The industry responded by stuffing, on average, twice as many fish into each farm. Today, farms typically put 50,000 to 90,000 fish in a pen 100 feet by 100 feet. A single farm can grow 400,000 fish. Others raise a million or more.
The moratorium on new farms was lifted in September by the provincial government after voters elected a pro-business slate of lawmakers and administrators. As a result, 10 to 15 farms are expected to open each year over the next decade.
Five international companies -- three of them based in Norway -- control most of the existing farms. Nearly all are situated around Vancouver Island, which begins outside Seattle's Puget Sound and extends up the coast for 300 miles.
It's a lightly populated place of stunning beauty. Cedar, hemlock and Douglas fir grow right down to the high-water mark.
Massive tides flush rich blue-green waters through the archipelago of islands, straits, bays and inlets, nurturing five types of wild salmon. These, in turn, attract seals, sea lions, white-sided dolphins and the world's best known pods of killer whales.

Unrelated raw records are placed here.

-- ==== Sys2Proof/Machine/Strobe.lean ====
section
/-!
DEFINITION. The course of TIME: its ticks and wraps (R35, R40, R45, R47, R48), and the base-cycle strobe (R43, R46, R56, R61, R101).
-/
namespace Sys2Proof.Machine

/-- TIME_WRAP (R40): TIME [35:0] passes from all ones to zero. -/
def execTimeWrap (s : State) : Host.Outcome State Fault Refusal := .next (s.at ((s.now / 2 ^ 36 + 1) * 2 ^ 36))

/-- A period of the AON oscillator carries TIME on by 3 051 or 3 052 ticks, 3 051.757 812 5 on average (R47). -/
def State.aonTick (s : State) : State :=
  let a := s.time.aonAcc + 97
  (s.at (s.now + 3051 + a / 128)).onTime fun t => { t with aonAcc := a % 128 }

/-- A period of the backup oscillator carries TIME on by 6 or 7 ticks, 6.25 on average (R48). -/
def State.backupTick (s : State) : State :=
  let a := s.time.bkAcc + 1
  (s.at (s.now + 6 + a / 4)).onTime fun t => { t with bkAcc := a % 4 }

/-- A period of CLK_PER: one tick, and none or two where one in 2 000 is dropped or added to remove an offset (R45). -/
def State.perTick (s : State) : State :=
  let t := s.time
  if t.offset != 0 && 1999 ≤ t.since then
    let s1 := if t.offset < 0 then s else s.at (s.now + 2)
    let left := if t.offset < 0 then t.offset + 1 else t.offset - 1
    s1.onTime fun u => { u with offset := left, since := 0, slew := left != 0 }
  else (s.at (s.now + 1)).onTime fun u => { u with since := t.since + 1 }

/-- Nothing is commanded: one period of the clock that carries TIME passes (log 1). -/
def State.tick (s : State) : State :=
  match s.pwr.mode with
  | .off => s
  | .park => s.aonTick
  | .deep => s.aonTick
  | _ => if s.rst.bkup then s.backupTick else s.perTick

/-! The strobe -/

/-- Accepted CYC values are applied at the strobe, PER values go on to their owner's boundary (R56, R57). -/
def State.strobeCyc (s : State) : State :=
  if !s.up 2 then s
  else s.srv.cyc.foldl (fun st e =>
    match famOf (e.1 / 256) with
    | none => st
    | some (f, _) => match findRow f (e.1 % 256) with
      | none => st
      | some row =>
        if row.apply == .per then st.onSrv fun v => { v with per := alInsert e.1 e.2.2 v.per }
        else st.applyVal e.2.1 row (e.1 / 256) e.2.2) (s.onSrv fun v => { v with cyc := [] })

/-- The boundary whose strobe comes next: that at or below TIME if it has not been sent, else the next. -/
def State.strobeTime (s : State) : Nat := if s.time.strobed then (s.now / 100000 + 1) * 100000 else s.now / 100000 * 100000

/-- BASE_CYCLE_STROBE (R43, R46): a pending step; the accepted values and commits; then what each block does at its strobe.  A device that is
parked or off has none. -/
def execBaseCycleStrobe (env : StrobeEnv) (s : State) : Host.Outcome State Fault Refusal :=
  .next (if s.pwr.mode == .park || s.pwr.mode == .deep || s.pwr.mode == .off then s
  else
    let s1 := ((s.at s.strobeTime).applyStep).onTime fun t => { t with strobed := true }
    let s2 := if s1.up 2 then s1.strobeCyc.strobeCommits else s1
    let s3 := ((s2.governorStrobe env).recheckAll).engStrobe
    let s4 := if s3.up 5 then (allFin 8).foldl State.canBoundary s3 else s3
    (s4.duoStrobe).onRing fun r => { r with dirty := false })

end Sys2Proof.Machine
end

Residents rely on boats and seaplanes to reach surrounding islands that host many of the farms. Each farm is a cluster of pens, often interconnected by metal walkways and tethered offshore by a lattice of steel cables, floats and weights.
In the midst of this idyllic setting, signs of strain on the marine environment are bubbling to the surface much the way diseases and parasites, incubated in European salmon farms, fouled the fiords of Norway and the lochs of Scotland.
In Norway, parasites have so devastated wild fish that the government poisoned all aquatic life in dozens of rivers and streams in an effort to re-boot the ecological system.
"The Norwegian companies are transferring the same operations here that have been used in Europe," said Pauly, the fisheries professor. "So we can infer that every mistake that has been done in Norway and Scotland will be replicated here."
Dale Blackburn, vice president of West Coast operations for Norwegian-based Stolt Sea Farm, said his staff works very closely with its counterparts in Norway. But, he said, "It's ridiculous to think we don't learn from our mistakes and transfer technology blindly."
Still, more than a dozen farms in British Columbia have been stricken by infectious hematopoietic necrosis, a virus that attacks the kidneys and spleen of fish.
Jeanine Siemens, manager of a Stolt farm, said, "It was really hard for me and the crew" to oversee the killing of 900,000 young salmon last August because of a viral outbreak.
"We had a boat pumping dead fish every day," she said. "It took a couple of weeks. But it was the best decision. You are at risk of infecting other farms."
Farms are typically required to bury the dead in landfills to protect wild marine life and the environment. But Grieg Seafood recently got an emergency permit from the Canadian government to dump in the Pacific 900 tons of salmon killed by a toxic algae bloom. The emergency? The weight of the dead fish threatened to sink the entire farm.
About 1 million live Atlantic salmon -- favored by farmers because they grow fast and can be packed in tight quarters -- have escaped through holes in nets and storm-wrecked farms in the Pacific Northwest.
Biologists fear these invaders will out-compete Pacific salmon and trout for food and territory, hastening the demise of the native fish. An Atlantic salmon takeover could knock nature's balance out of whack and turn a healthy, diverse marine habitat into one dominated by a single invasive species.
Preserving diversity is essential, biologists say, because multiple species of salmon have a better chance of surviving than just one.
John Volpe, a fisheries ecologist at the University of Alberta, has been swimming rivers with snorkel and mask to document the spread of Atlantic salmon and their offspring.
"In the majority of rivers, I find Atlantic salmon," Volpe said. "We know they are out there; we just don't know how many, or what to do about them."
His research focuses on how Atlantic salmon can colonize, if given a chance. It has terrified the U.S. neighbors to the north. Alaskan officials banned fish farms in 1990 to protect their wild fishery. So they don't take kindly to British Columbian farms creeping toward their southern border.
Although native Pacific salmon are rare and endangered in the Lower 48, Alaska's salmon fisheries are so healthy they have earned the Marine Stewardship Council's eco-label as "sustainable." The council's labels are designed to guide consumers to species that are not being overharvested.
Recently, the prospect of genetically modified salmon that can grow six times faster than normal fish has heightened anxiety. Aqua Bounty Farms Inc., of Waltham, Mass., is seeking U.S. and Canadian approval to alter genes to produce a growth hormone that could shave a year off the usual 2 1/2 to three years it takes to raise a market-size fish.